- _Activity_:
All lines from the one holding "unfold State.memAct State.memActOf; rw" down to the last line of the entries are to be reproduced exactly, with no other lines.
** Provided records follows **
/-- An issue of a cross-lane instruction whose threads may all take part (R168). -/
theorem cross_gives (i : Instr) (sem : XSem) (hx : ∀ s, exec i s = .next (s.runCross i sem))
    (hp8 : ∀ u, ∀ q ∈ (sem u).lanes, ∀ p ∈ q.2.preds, p.1 < 8) : CrossGives i sem := by
  intro s tm g hg hok
  set x := decOf i with hxd
  set act := g.active s.cur.set with hact
  have hgrp := grp_of_group? hg
  let r := sem ⟨x.pf.m, members x tm g act⟩
  let U : Nat → Thread := fun n => match Tab.find? g.threads n with
    | some t => (match x.check tm.kern g t with
      | .go o => (((match r.p6 with | some b => t.setPred 6 b | none => t).commit (o.d.lanes x.sp.d.wr)
          (match (List.find? (fun q : Nat × LOut => q.1 == n) r.lanes).map (fun q : Nat × LOut => q.2) with
            | some l => l | none => LOut.nil)).advance x (s.hp tm g))
      | _ => t.advance x (s.hp tm g))
    | none => Thread.fresh
  have hfind0 : ∀ p ∈ act, Tab.find? g.threads p.1 = some p.2 := fun p hp => mem_active hp
  let l := act.map fun p => (p.1, U p.1)
  have hl : ∀ p ∈ l, p.2 = U p.1 := by
    intro p hp
    obtain ⟨q, -, rfl⟩ := List.mem_map.1 hp
    rfl
  let vs := act.map fun p => (⟨p.1, p.2, x.check tm.kern g p.2⟩ : XThread)
  have hcommit : ∀ p ∈ act, xCommit x (s.hp tm g) r ⟨p.1, p.2, x.check tm.kern g p.2⟩ = (U p.1, none) := by
    intro p hp
    have hc := hok p hp
    unfold CrossOk at hc
    simp only [U, hfind0 p hp]
    unfold xCommit
    generalize x.check tm.kern g p.2 = c at hc ⊢
    rcases hc with hc | ⟨o, hc, hd⟩
    · subst hc; rfl
    · subst hc
      dsimp only
      cases hod : o.d with
      | port q => exact absurd hod (hd q)
      | _ =>
        cases hlo : (List.find? (fun q : Nat × LOut => q.1 == p.1) r.lanes).map (fun q : Nat × LOut => q.2) with
        | some v => rfl
        | none => simp only [commit_nil] <;> rfl
  let W := gWrites x tm g act r
  have hrun : ∃ s', s.runCross i sem = s'.finish g none ∧ s'.cur = s.cur ∧ OnlyGroup s s' s.cur.g ∧
      grp s' s.cur.g = some ((g.putThreads l).setRegs W) := by
    have e1 : vs.any (fun p => p.v == .park) = false := by
      rw [List.any_eq_false]
      intro p hp
      obtain ⟨q, hq, rfl⟩ := List.mem_map.1 hp
      obtain h | ⟨o, h, -⟩ := hok q hq <;> simp [h]
    have e2 : (vs.filterMap fun p => match p.v with
          | .go o => if (x.memberMask g).testBit p.tid then some (p.tid, x.linOf o g p.t p.tid) else none
          | _ => none) = members x tm g act := by
      rw [List.filterMap_map]; rfl
    have e3 : (vs.map fun p => (p, xCommit x (s.hp tm g) r p))
        = act.map fun p => ((⟨p.1, p.2, x.check tm.kern g p.2⟩ : XThread), U p.1, none) := by
      rw [List.map_map]
      apply List.map_congr_left
      intro p hp
      simp only [Function.comp, hcommit p hp]
    have e4 : (act.map fun p => ((⟨p.1, p.2, x.check tm.kern g p.2⟩ : XThread), U p.1, (none : Option (Nat × LOut)))).map
        (fun p => (p.1.tid, p.2.1)) = l := by
      rw [List.map_map]; rfl
    have e5 : (vs.filterMap XThread.opds).head? = act.findSome? (fun p => match x.check tm.kern g p.2 with
        | .go o => some o | _ => none) := by
      rw [List.head?_filterMap, List.findSome?_map]; rfl
    have e6 : ∀ s' : State, (act.map fun p => ((⟨p.1, p.2, x.check tm.kern g p.2⟩ : XThread), U p.1,
        (none : Option (Nat × LOut)))).foldl (fun s1 p => match p.2.2 with
          | some (q, o) => s1.laneAct i s.cur.g p.1.tid (.push q o) | none => s1) s' = s' := by
      intro s'
      rw [List.foldl_map]
      induction act with
      | nil => rfl
      | cons p t ih => exact ih
    have e7 : ∀ s' : State, vs.foldl (fun s1 p => match p.v with
          | .fault c => s1.raise ⟨s.cur.g, p.tid⟩ c 0 0
          | .deferred n => s1.deliverDeferred ⟨s.cur.g, p.tid⟩ n
          | _ => s1) s' = s' := by
      have hv : ∀ p ∈ vs, p.v = .skip ∨ ∃ o, p.v = .go o := by
        intro p hp
        obtain ⟨q, hq, rfl⟩ := List.mem_map.1 hp
        obtain h | ⟨o, h, -⟩ := hok q hq
        · exact .inl h
        · exact .inr ⟨o, h⟩
      intro s'
      generalize vs = vs' at hv
      induction vs' with
      | nil => rfl
      | cons p t ih =>
        rw [List.foldl_cons]
        rcases hv p (by simp) with h | ⟨o, h⟩ <;> rw [h] <;> exact ih fun q hq => hv q (by simp [hq])
    let s1 := s.putThreads s.cur.g l
    let s2 := match r.g, vs.filterMap XThread.opds with
          | some v, o :: _ => s1.updGroup s.cur.g fun g => g.setRegs ((x.gDst o).zip (cutWords (x.gDst o).length v))
          | _, _ => s1
    have h1 : grp s1 s.cur.g = some (g.putThreads l) := by
      show grp (s.updGroup s.cur.g _) s.cur.g = _
      rw [grp_updGroup_self, hgrp]; rfl
    refine ⟨s2, ?_, ?_, ?_, ?_⟩
    · unfold State.runCross
      simp only [hg, ← hxd, ← hact]
      rw [if_neg (by rw [e1]; simp)]
      generalize hout : sem _ = out
      obtain rfl : out = r := hout.symm.trans (congrArg (fun m => sem ⟨x.pf.m, m⟩) e2)
      refine congrArg (fun z => State.finish z g none) ?_
      refine (e7 _).trans ?_
      rw [show List.map (fun p => (p, xCommit x (s.hp tm g) r p))
        (List.map (fun p => (⟨p.1, p.2, x.check tm.kern g p.2⟩ : XThread)) act) = _ from e3, e4]
      refine (e6 _).trans ?_
      rfl
    · simp only [s2]; split <;> rfl
    · have := (OnlyGroup.refl s s.cur.g).upd (fun g => g.putThreads l)
      simp only [s2]; split
      · exact this.upd _
      · exact this
    · simp only [s2, W, gWrites]
      generalize hfs : List.findSome? _ act = fs
      obtain rfl : fs = _ := hfs.symm.trans e5.symm
      cases hrg : r.g with
      | none => exact h1
      | some v =>
        cases vs.filterMap XThread.opds with
        | nil => exact h1
        | cons o t => simp only [grp_updGroup_self, h1]; rfl
  obtain ⟨s', hrun, hcur, honly, hg'⟩ := hrun
  obtain ⟨f, hf⟩ := finish_eq s' g none
  have hth : ((g.putThreads l).setRegs W).threads = (g.putThreads l).threads := by rw [gsetRegs_rest]
  have hfind : ∀ p ∈ act, Tab.find? ((g.putThreads l).setRegs W).threads p.1 = some (U p.1) := by
    intro p hp
    rw [hth, putThreads_find? _ l U hl, if_pos]
    exact ⟨_, List.mem_map.2 ⟨p, hp, rfl⟩, rfl⟩
  refine ⟨_, { (g.putThreads l).setRegs W with front := f ((g.putThreads l).setRegs W) }, hx s, ?_, ?_, ?_, ⟨?_, ?_, ?_⟩, ?_⟩
  · rw [hrun, hf, hcur]; exact honly.upd _
  · rw [hrun, hf, hcur, grp_updGroup_self, hg']; rfl
  · rw [gsetRegs_rest]; rfl
  · intro n
    show ((g.putThreads l).setRegs W).reg n = _
    rw [greg_setRegs]; rfl
  · intro n
    show n ∈ ((g.putThreads l).setRegs W).ge ↔ _
    rw [mem_ge_setRegs]; rfl
  · intro p hp
    refine ⟨?_, ?_⟩
    · intro hs
      show Tab.find? ((g.putThreads l).setRegs W).threads p.1 = _
      rw [hfind p hp]; simp only [U, hfind0 p hp, hs]
    · intro o ho
      refine ⟨_, cross_res p.2 (o.d.lanes x.sp.d.wr) r.p6 (match (List.find? (fun q : Nat × LOut => q.1 == p.1) r.lanes).map (fun q : Nat × LOut => q.2) with
            | some l => l | none => LOut.nil) ?_, ?_⟩
      · split
        · rename_i v hv
          cases hq : List.find? (fun q : Nat × LOut => q.1 == p.1) r.lanes with
          | none => rw [hq] at hv; cases hv
          | some q =>
            rw [hq] at hv; cases hv
            exact hp8 _ q (List.mem_of_find?_eq_some hq)
        · simp [LOut.nil]
      · show Tab.find? ((g.putThreads l).setRegs W).threads p.1 = _
        rw [hfind p hp]; simp only [U, hfind0 p hp, ho]
  · intro n hn
    show Tab.find? ((g.putThreads l).setRegs W).threads n = _
    rw [hth, putThreads_find? _ l U hl, if_neg]
    rintro ⟨p, hp, e⟩
    obtain ⟨q, hq, rfl⟩ := List.mem_map.1 hp
    exact hn q hq e

/-! ### The memory pipeline -/

theorem core_updCore (s : State) (c n : Nat) (f : Core → Core) :
    (s.updCore c f).core n = if n = c then f (s.core c) else s.core n := Tab.getD_put _ _ _ _ _

theorem tlb_trans {a b c : Core} (h1 : b = { a with tlb := b.tlb }) (h2 : c = { b with tlb := c.tlb }) :
    c = { a with tlb := c.tlb } := by
  rw [h2, h1]

theorem cacheLeaf_cores (s : State) (c p v : Nat) (l : Leaf) (n : Nat) :
    (s.cacheLeaf c p v l).core n = { s.core n with tlb := ((s.cacheLeaf c p v l).core n).tlb } := by
  unfold State.cacheLeaf
  rw [core_updCore]
  split
  · rename_i h; subst h; rfl
  · rfl

/-- What taking on one access does. -/
theorem addAcc_eq (s : State) (a : Acc) :
    s.addAcc a = { s with cores := (s.addAcc a).cores, accs := s.accs ++ [{ a with id := s.accNext }]
                          accNext := s.accNext + 1 } ∧
    ∀ n, (s.addAcc a).core n = { s.core n with tlb := ((s.addAcc a).core n).tlb } := by
  unfold State.addAcc
  cases a.leaf <;> cases a.leaf2 <;> refine ⟨rfl, fun n => ?_⟩
  · rfl
  · exact cacheLeaf_cores _ _ _ _ _ n
  · exact cacheLeaf_cores _ _ _ _ _ n
  · exact tlb_trans (cacheLeaf_cores _ _ _ _ _ n) (cacheLeaf_cores _ _ _ _ _ n)

theorem acc_frame {s u : State} {c1 : Tab Core} {x1 : List Acc} {y1 : Nat}
    (h : u = { s with cores := c1, accs := x1, accNext := y1 }) (c : Tab Core) (x : List Acc) (y : Nat) :
    ({ u with cores := c, accs := x, accNext := y } : State) = { s with cores := c, accs := x, accNext := y } := by
  rw [h]

/-- Taking on an access leaves every thread as it is. -/
theorem liveAt_addAcc (s : State) (a : Acc) (t : TRef) : (s.addAcc a).liveAt t = s.liveAt t := by
  have h : (s.addAcc a).teams = s.teams := by rw [(addAcc_eq s a).1]
  simp only [State.liveAt, State.thread?, State.group?, State.team?, h]

/-- What taking on some accesses of live threads does. -/
theorem addAccs (L : List (Nat × MAct)) (r : GRef) (hL : ∀ p ∈ L, p.2 = .none ∨ ∃ a, p.2 = .acc a) (s : State)
    (hlive : ∀ p ∈ L, s.liveAt ⟨r, p.1⟩ = true) :
    let t := L.foldl (fun s p => s.memAct r p.1 p.2) s
    let new := L.filterMap fun p => match p.2 with | .acc a => some a | _ => none
    t = { s with cores := t.cores, accs := s.accs ++ numbered s.accNext new, accNext := s.accNext + new.length } ∧
    ∀ n, t.core n = { s.core n with tlb := (t.core n).tlb } := by
  induction L generalizing s with
  | nil => exact ⟨by simp [numbered], fun n => rfl⟩
  | cons p l ih =>
    intro t new
    have ih' := ih (fun q hq => hL q (by simp [hq]))
    obtain ⟨tid, act⟩ := p
    rcases hL (tid, act) (by simp) with h | ⟨a, h⟩
    · simp only at h; subst h
      have e : s.memAct r tid .none = s := by unfold State.memAct State.memActOf; split <;> rfl
      have := ih' s (fun q hq => hlive q (by simp [hq]))
      simp only [t, new, List.foldl_cons, e]; exact this
    · simp only at h; subst h
      have e0 : s.memAct r tid (.acc a) = s.addAcc a := by
        unfold State.memAct State.memActOf; rw [if_pos (hlive (tid, .acc a) (by simp))]
      have h1 := ih' (s.addAcc a) (fun q hq => by rw [liveAt_addAcc]; exact hlive q (by simp [hq]))
      have h2 := addAcc_eq s a
      simp only at h1
      have e1 : (s.addAcc a).accs = s.accs ++ [{ a with id := s.accNext }] := by rw [h2.1]
      have e2 : (s.addAcc a).accNext = s.accNext + 1 := by rw [h2.1]
      rw [e1, e2] at h1
      simp only [t, List.foldl_cons, e0]
      refine ⟨?_, ?_⟩
      · refine h1.1.trans ?_
        have : new = a :: l.filterMap fun p => match p.2 with | .acc a => some a | _ => none := rfl
        rw [this]
        simp only [numbered, List.length_cons, List.append_assoc, List.singleton_append]
        rw [Nat.add_right_comm s.accNext 1]
        exact acc_frame h2.1 _ _ _
      · intro n
        exact tlb_trans (h2.2 n) (h1.2 n)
** End of Provided records **
- _Output_:
        unfold State.memAct State.memActOf; rw [if_pos (hlive (tid, .acc a) (by simp))]
      have h1 := ih' (s.addAcc a) (fun q hq => by rw [liveAt_addAcc]; exact hlive q (by simp [hq]))
      have h2 := addAcc_eq s a
      simp only at h1
      have e1 : (s.addAcc a).accs = s.accs ++ [{ a with id := s.accNext }] := by rw [h2.1]
      have e2 : (s.addAcc a).accNext = s.accNext + 1 := by rw [h2.1]
      rw [e1, e2] at h1
      simp only [t, List.foldl_cons, e0]
      refine ⟨?_, ?_⟩
      · refine h1.1.trans ?_
        have : new = a :: l.filterMap fun p => match p.2 with | .acc a => some a | _ => none := rfl
        rw [this]
        simp only [numbered, List.length_cons, List.append_assoc, List.singleton_append]
        rw [Nat.add_right_comm s.accNext 1]
        exact acc_frame h2.1 _ _ _
      · intro n
        exact tlb_trans (h2.2 n) (h1.2 n)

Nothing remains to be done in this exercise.